Read the following information and answer the questions based on it.
The length ,breadth and height of a rectangular piece of wood in the 4cm,3cm, 5cm respectively
Opposite side of 5cm x 4 cm pieces are coloured in red colour
Oppsite sides 4cm x 3 cm ,are cloured in blue
Rest 5 cm x 3 cm are coloured in green in both sides
Now the piece is cut in such way that a cuboid of 1cm x 1cm x 1cm will be made

Question 1: How many cuboids shall have all the three colours?

a) 8

b) 10

c) 12

d) 14

e) None of these

1) Answer (A)

Solution:

The number of cuboid which will have all the three colours are the corner pieces.

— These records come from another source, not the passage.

-- ==== Sys2Proof/Proofs/SoundSettings.lean ====
section
/-! SUPPORT. What a canonical table lists, the codes and the senders of the settings tables (R2, R9, R10), and that a write or a load that the
part accepts keeps them. -/

namespace Sys2Proof.Machine

/-! ## What a canonical table lists -/

section
variable {α : Type} [DecidableEq α] {dflt : Nat → α}

/-- A canonical table lists an entry exactly when its index reads as that entry and the entry is not the default. -/
theorem Tab.mem_iff_get {lo : Nat} {t : Tab α} (h : Tab.canonFrom dflt lo t = true) (i : Nat) (x : α) :
    (i, x) ∈ t ↔ lo ≤ i ∧ Tab.get dflt t i = x ∧ x ≠ dflt i := by
  induction t generalizing lo with
  | nil =>
    simp only [List.not_mem_nil, Tab.get, false_iff]
    rintro ⟨-, rfl, hne⟩
    exact hne rfl
  | cons e t ih =>
    obtain ⟨j, y⟩ := e
    simp only [Tab.canonFrom, Bool.and_eq_true, decide_eq_true_eq] at h
    obtain ⟨⟨hlo, hy⟩, ht⟩ := h
    rw [List.mem_cons, ih ht, Prod.mk.injEq, Tab.get]
    split
    · subst i
      constructor
      · rintro (⟨-, rfl⟩ | ⟨hj, -⟩)
        · exact ⟨hlo, rfl, hy⟩
        · omega
      · rintro ⟨-, rfl, -⟩
        exact .inl ⟨rfl, rfl⟩
    · rename_i hij
      constructor
      · rintro (⟨rfl, -⟩ | ⟨hj, hx⟩)
        · exact absurd rfl hij
        · exact ⟨by omega, hx⟩
      · rintro ⟨hi, hx, hne⟩
        refine .inr ⟨?_, hx, hne⟩
        by_contra hlt
        exact hne (hx ▸ Tab.get_below ht (by omega))

/-- The indexes that a filter of a canonical table gives, when the default fails its condition. -/
theorem Tab.mem_filter_iff {t : Tab α} (h : Tab.wf dflt t = true) {p : Nat → α → Bool} {i : Nat} (hp : p i (dflt i) = false) :
    i ∈ Tab.filter t p ↔ p i (Tab.get dflt t i) = true := by
  simp only [Tab.filter, List.mem_filterMap, Prod.exists]
  constructor
  · rintro ⟨j, x, hm, hx⟩
    split at hx
    · cases hx
      rename_i hpx
      exact ((Tab.mem_iff_get h _ _).mp hm).2.1 ▸ hpx
    · cases hx
  · intro hpx
    refine ⟨i, Tab.get dflt t i, (Tab.mem_iff_get h _ _).mpr ⟨Nat.zero_le _, rfl, fun e => ?_⟩, by simp [hpx]⟩
    rw [e, hp] at hpx
    cases hpx

theorem Tab.filter_pairwise {lo : Nat} {t : Tab α} (h : Tab.canonFrom dflt lo t = true) (p : Nat → α → Bool) :
    (Tab.filter t p).Pairwise (· < ·) ∧ ∀ i ∈ Tab.filter t p, lo ≤ i := by
  induction t generalizing lo with
  | nil => exact ⟨.nil, by simp [Tab.filter]⟩
  | cons e t ih =>
    simp only [Tab.canonFrom, Bool.and_eq_true, decide_eq_true_eq] at h
    obtain ⟨⟨hlo, -⟩, ht⟩ := h
    obtain ⟨hpair, hle⟩ := ih ht
    have hrest : ∀ i ∈ Tab.filter t p, lo ≤ i := fun i hi => by have := hle i hi; omega
    simp only [Tab.filter, List.filterMap_cons] at hpair hle hrest ⊢
    split <;> rename_i hx
    · exact ⟨hpair, hrest⟩
    · split at hx <;> cases hx
      refine ⟨List.pairwise_cons.mpr ⟨fun i hi => by have := hle i hi; omega, hpair⟩, fun i hi => ?_⟩
      rcases List.mem_cons.mp hi with rfl | hi
      · exact hlo
      · exact hrest i hi

theorem Tab.wf_ofList (i : Nat) (l : List α) : Tab.canonFrom dflt i (Tab.ofList dflt i l) = true := by
  induction l generalizing i with
  | nil => rfl
  | cons x l ih =>
    unfold Tab.ofList
    split
    · exact Tab.canonFrom_mono (Nat.le_succ i) (ih (i + 1))
    · simp only [Tab.canonFrom, Bool.and_eq_true, decide_eq_true_eq]
      exact ⟨⟨le_refl i, ‹_›⟩, ih (i + 1)⟩

end

/-! ## Settings that keep R2 and R10 -/

/-- What the tables keep of the settings: their canonical form, R2 and R10. -/
def Settings.sound (x : Settings) : Prop := x.canonical ∧ x.codesDiffer ∧ x.sendersBounded

theorem Settings.reportsFrom_iff (x : Settings) (p : Nat) (number : Text) :
    x.reportsFrom p number = true ↔ ∃ i : Fin 3, (x.contactAt (3 * p + i.val)).inUse = true ∧
      (x.contactAt (3 * p + i.val)).acceptsReports = true ∧ (x.contactAt (3 * p + i.val)).number = number := by
  simp [Settings.reportsFrom, Settings.contactAt, Fin.exists_fin_succ, and_assoc]

theorem Settings.mem_senderList (x : Settings) (h : Tab.wf factoryPupil x.pupils = true) (p : Nat) (number : Text) :
    p ∈ x.senderList number ↔ (Tab.get factoryPupil x.pupils p).inUse = true ∧ x.reportsFrom p number = true := by
  rw [Settings.senderList, Tab.mem_filter_iff h (by simp [factoryPupil]), Bool.and_eq_true]

theorem Settings.senderList_pairwise (x : Settings) (h : Tab.wf factoryPupil x.pupils = true) (number : Text) :
    (x.senderList number).Pairwise (· < ·) := (Tab.filter_pairwise h _).1

theorem Settings.senderList_nodup (x : Settings) (h : Tab.wf factoryPupil x.pupils = true) (number : Text) :
    (x.senderList number).Nodup := (x.senderList_pairwise h number).imp Nat.ne_of_lt

/-- A number that serves no pupil more than before serves no more of them. -/
theorem Settings.senderList_length_le {x y : Settings} (hy : Tab.wf factoryPupil y.pupils = true) (number : Text)
    (h : ∀ p ∈ y.senderList number, p ∈ x.senderList number) : (y.senderList number).length ≤ (x.senderList number).length :=
  ((y.senderList_nodup hy number).subperm h).length_le

/-- R2: what makes an entry repeat a code. -/
theorem Settings.duplicates_iff (x : Settings) (h : Tab.wf factoryPupil x.pupils = true) (i : Nat) (e : Pupil) :
    x.duplicates i e = true ↔ e.inUse = true ∧ ∃ q : Nat, q ≠ i ∧ (Tab.get factoryPupil x.pupils q).inUse = true ∧
      ((Tab.get factoryPupil x.pupils q).short = e.short ∨ (e.badge ≠ 0 ∧ (Tab.get factoryPupil x.pupils q).badge = e.badge)) := by
  simp only [Settings.duplicates, Bool.and_eq_true, List.any_eq_true, Prod.exists, bne_iff_ne, Bool.or_eq_true, beq_iff_eq, and_assoc]
  refine and_congr_right fun _ => exists_congr fun q => ?_
  constructor
  · rintro ⟨y, hm, hq, hu, hc⟩
    obtain ⟨-, rfl, -⟩ := (Tab.mem_iff_get h q y).mp hm
    exact ⟨hq, hu, hc⟩
  · rintro ⟨hq, hu, hc⟩
    refine ⟨_, (Tab.mem_iff_get h q _).mpr ⟨Nat.zero_le _, rfl, fun e => ?_⟩, hq, hu, hc⟩
    rw [e] at hu
    cases hu

/-- R2, with an entry of the table: when no other repeats its codes, its codes differ from every other pupil's in use. -/
theorem Settings.codes_differ_of_not_duplicates {x : Settings} (h : Tab.wf factoryPupil x.pupils = true) {i q : Nat} {e : Pupil}
    (hd : x.duplicates i e = false) (hq : q ≠ i) (he : e.inUse = true) (hu : (Tab.get factoryPupil x.pupils q).inUse = true) :
    (Tab.get factoryPupil x.pupils q).short ≠ e.short ∧ (e.badge ≠ 0 → (Tab.get factoryPupil x.pupils q).badge ≠ e.badge) := by
  have hn : ¬ _ := fun k => Bool.false_ne_true (hd.symm.trans ((x.duplicates_iff h i e).mpr k))
  exact ⟨fun hs => hn ⟨he, q, hq, hu, .inl hs⟩, fun hb hs => hn ⟨he, q, hq, hu, .inr ⟨hb, hs⟩⟩⟩

theorem Settings.overServed_eq_false (x : Settings) (number : Text) :
    x.overServed number = false ↔ (x.senderList number).length ≤ 8 := by
  rw [Settings.overServed, decide_eq_false_iff_not, Nat.not_lt]
  rfl

theorem Settings.factory_sound : factorySettings.sound :=
  ⟨⟨rfl, rfl, rfl, rfl, rfl⟩, fun _ _ _ h => (Bool.false_ne_true h).elim, fun _ => Nat.zero_le _⟩

/-- R10: a number that serves a pupil is the number of one of the pupil's slots in use. -/
theorem Settings.exists_contact_of_mem_senderList {x : Settings} (h : Tab.wf factoryPupil x.pupils = true) {p : Nat} {number : Text}
    (hp : p ∈ x.senderList number) : ∃ i : Fin 3, (x.contactAt (3 * p + i.val)).inUse = true ∧
      (x.contactAt (3 * p + i.val)).number = number := by
  obtain ⟨i, hu, -, hn⟩ := (x.reportsFrom_iff p number).mp ((x.mem_senderList h p number).mp hp).2
  exact ⟨i, hu, hn⟩

/-- R15: the check of a load gives R2 and R10. -/
theorem Settings.sound_of_consistent {x : Settings} (h : x.canonical) (hc : x.consistent = true) : x.sound := by
  obtain ⟨hp, hct, -⟩ := id h
  simp only [Settings.consistent, Bool.and_eq_true, List.all_eq_true, Bool.not_eq_true', Prod.forall] at hc
  obtain ⟨hdup, hserved⟩ := hc
  refine ⟨h, fun p q hne => ?_, fun number => ?_⟩
  · intro pp pq hup huq
    have hlisted : (p, pp) ∈ x.pupils :=
      (Tab.mem_iff_get hp _ _).mpr ⟨Nat.zero_le _, rfl, fun e => by rw [e] at hup; cases hup⟩
    obtain ⟨hs, hb⟩ := Settings.codes_differ_of_not_duplicates hp (hdup _ _ hlisted) hne.symm hup huq
    exact ⟨fun e => hs e.symm, fun h0 e => hb h0 e.symm⟩
  · cases hl : x.senderList number with
    | nil => exact Nat.zero_le _
    | cons p l =>
      obtain ⟨i, hu, hn⟩ := Settings.exists_contact_of_mem_senderList (number := number) hp (hl ▸ List.mem_cons_self ..)
      have hlisted : (3 * p + i.val, x.contactAt (3 * p + i.val)) ∈ x.contacts :=
        (Tab.mem_iff_get hct _ _).mpr ⟨Nat.zero_le _, rfl, fun e => by rw [e] at hu; cases hu⟩
      exact hl ▸ hn ▸ (x.overServed_eq_false _).mp (hserved _ _ hlisted)

/-- R207: the settings that a load finds are sound. -/
theorem Settings.ofImage_sound {l : List Byte} {x : Settings} (h : Settings.ofImage l = some x) : x.sound := by
  dsimp only [Settings.ofImage] at h
  split at h
  · split at h
    · rename_i hc
      cases h
      exact Settings.sound_of_consistent
        ⟨Tab.wf_ofList 0 _, Tab.wf_ofList 0 _, Tab.wf_ofList 0 _, Tab.wf_ofList 0 _, Tab.wf_ofList 0 _⟩ hc
    · cases h
  · cases h

/-- R207: the settings that a load takes, found or factory, are sound. -/
theorem Store.loadSettings_sound (x : Store) : (x.loadSettings.getD factorySettings).sound := by
  unfold Store.loadSettings
  cases hs : x.saved.bind Settings.ofImage with
  | none => exact Settings.factory_sound
  | some y =>
    obtain ⟨l, -, hy⟩ := Option.bind_eq_some_iff.mp hs
    exact Settings.ofImage_sound hy

/-- R2: an entry that repeats no code leaves the codes of the pupils in use different. -/
theorem Settings.codesDiffer_put {x : Settings} (h : Tab.wf factoryPupil x.pupils = true) (hc : x.codesDiffer) {i : Nat} {e : Pupil}
    (hd : x.duplicates i e = false) : ({ x with pupils := Tab.put factoryPupil x.pupils i e } : Settings).codesDiffer := by
  intro p q hne
  dsimp only
  by_cases hp : p = i
  · subst hp
    rw [Tab.get_put_same h, Tab.get_put_other _ _ hne.symm]
    intro he hu
    obtain ⟨hs, hb⟩ := Settings.codes_differ_of_not_duplicates h hd hne.symm he hu
    exact ⟨fun e => hs e.symm, fun h0 e => hb h0 e.symm⟩
  · rw [Tab.get_put_other _ _ hp]
    by_cases hq : q = i
    · subst hq
      rw [Tab.get_put_same h]
      intro hu he
      obtain ⟨hs, hb⟩ := Settings.codes_differ_of_not_duplicates h hd hne he hu
      exact ⟨hs, fun h0 e' => hb (e' ▸ h0) e'⟩
    · rw [Tab.get_put_other _ _ hq]
      exact hc p q hne

/-- R10 for a pupil: a pupil who comes into use is served by no number past its limit. -/
theorem Settings.sendersBounded_putPupil {x : Settings} (h : Tab.wf factoryPupil x.pupils = true) (hb : x.sendersBounded) {i : Nat}
    {e : Pupil} (hf : ¬ ((Tab.get factoryPupil x.pupils i).inUse = false ∧ e.inUse = true ∧
      ({ x with pupils := Tab.put factoryPupil x.pupils i e } : Settings).pupilOverServed i = true)) :
    ({ x with pupils := Tab.put factoryPupil x.pupils i e } : Settings).sendersBounded := by
  intro number
  set t : Settings := { x with pupils := Tab.put factoryPupil x.pupils i e } with ht
  have hw : Tab.wf factoryPupil t.pupils = true := Tab.wf_put h i e
  by_cases hi : (Tab.get factoryPupil x.pupils i).inUse = false ∧ i ∈ t.senderList number
  · obtain ⟨hold, hin⟩ := hi
    obtain ⟨k, -, hn⟩ := Settings.exists_contact_of_mem_senderList hw hin
    have he := ((t.mem_senderList hw i number).mp hin).1
    rw [ht, Tab.get_put_same h] at he
    have hserved : t.pupilOverServed i = false := by
      by_contra hne
      exact hf ⟨hold, he, Bool.not_eq_false _ ▸ hne⟩
    simp only [Settings.pupilOverServed, List.any_eq_false, Bool.not_eq_true] at hserved
    refine hn ▸ (t.overServed_eq_false _).mp (hserved _ ?_)
    fin_cases k <;> simp
  · refine (Settings.senderList_length_le (x := x) hw number fun p hp => ?_).trans (hb number)
    obtain ⟨hu, hr⟩ := (t.mem_senderList hw p number).mp hp
    refine (x.mem_senderList h p number).mpr ⟨?_, hr⟩
    by_cases hpi : p = i
    · subst hpi
      by_contra hne
      exact hi ⟨Bool.not_eq_true _ ▸ hne, hp⟩
    · rwa [ht, Tab.get_put_other _ _ hpi] at hu

/-- R10 for a contact: only the number written can serve more pupils than before. -/
theorem Settings.sendersBounded_putContact {x : Settings} (h : Tab.wf factoryPupil x.pupils = true)
    (hc : Tab.wf factoryContact x.contacts = true) (hb : x.sendersBounded) {i : Nat} {e : Contact}
    (hs : ({ x with contacts := Tab.put factoryContact x.contacts i e } : Settings).overServed e.number = false) :
    ({ x with contacts := Tab.put factoryContact x.contacts i e } : Settings).sendersBounded := by
  intro number
  set t : Settings := { x with contacts := Tab.put factoryContact x.contacts i e } with ht
  by_cases hn : number = e.number
  · exact hn ▸ (t.overServed_eq_false _).mp hs
  · refine (Settings.senderList_length_le (x := x) (y := t) h number fun p hp => ?_).trans (hb number)
    obtain ⟨hu, hr⟩ := (t.mem_senderList h p number).mp hp
    obtain ⟨k, hk⟩ := (t.reportsFrom_iff p number).mp hr
    refine (x.mem_senderList h p number).mpr ⟨hu, (x.reportsFrom_iff p number).mpr ⟨k, ?_⟩⟩
    by_cases hki : 3 * p + k.val = i
    · rw [ht, Settings.contactAt, hki, Tab.get_put_same hc] at hk
      exact absurd hk.2.2.symm hn
    · rwa [ht, Settings.contactAt, Tab.get_put_other _ _ hki] at hk

end Sys2Proof.Machine
end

Thus, 8 cuboids will have all the three colours.

=> Ans – (A)

Question 2: How many cuboids shall not any colour?

a) No any

b) 2

c) 4

d) 6

e) None of these

2) Answer (D)

Solution:

Number of cuboids which do not have any colour = $(5-2) \times (4-2) \times (3-2)$

= $3 \times 2 \times 1=6$

=> Ans – (D)

Question 3: How many cuboids shall have only two colours red and green in their two sides?

a) 8

b) 12

c) 16

d) 20

e) None of these

3) Answer (B)

Solution:

Number of cuboids which have only two colours red and green in their two sides are the middle cuboids at the corner edges. There are 4 such edges which have combination of red and green colour.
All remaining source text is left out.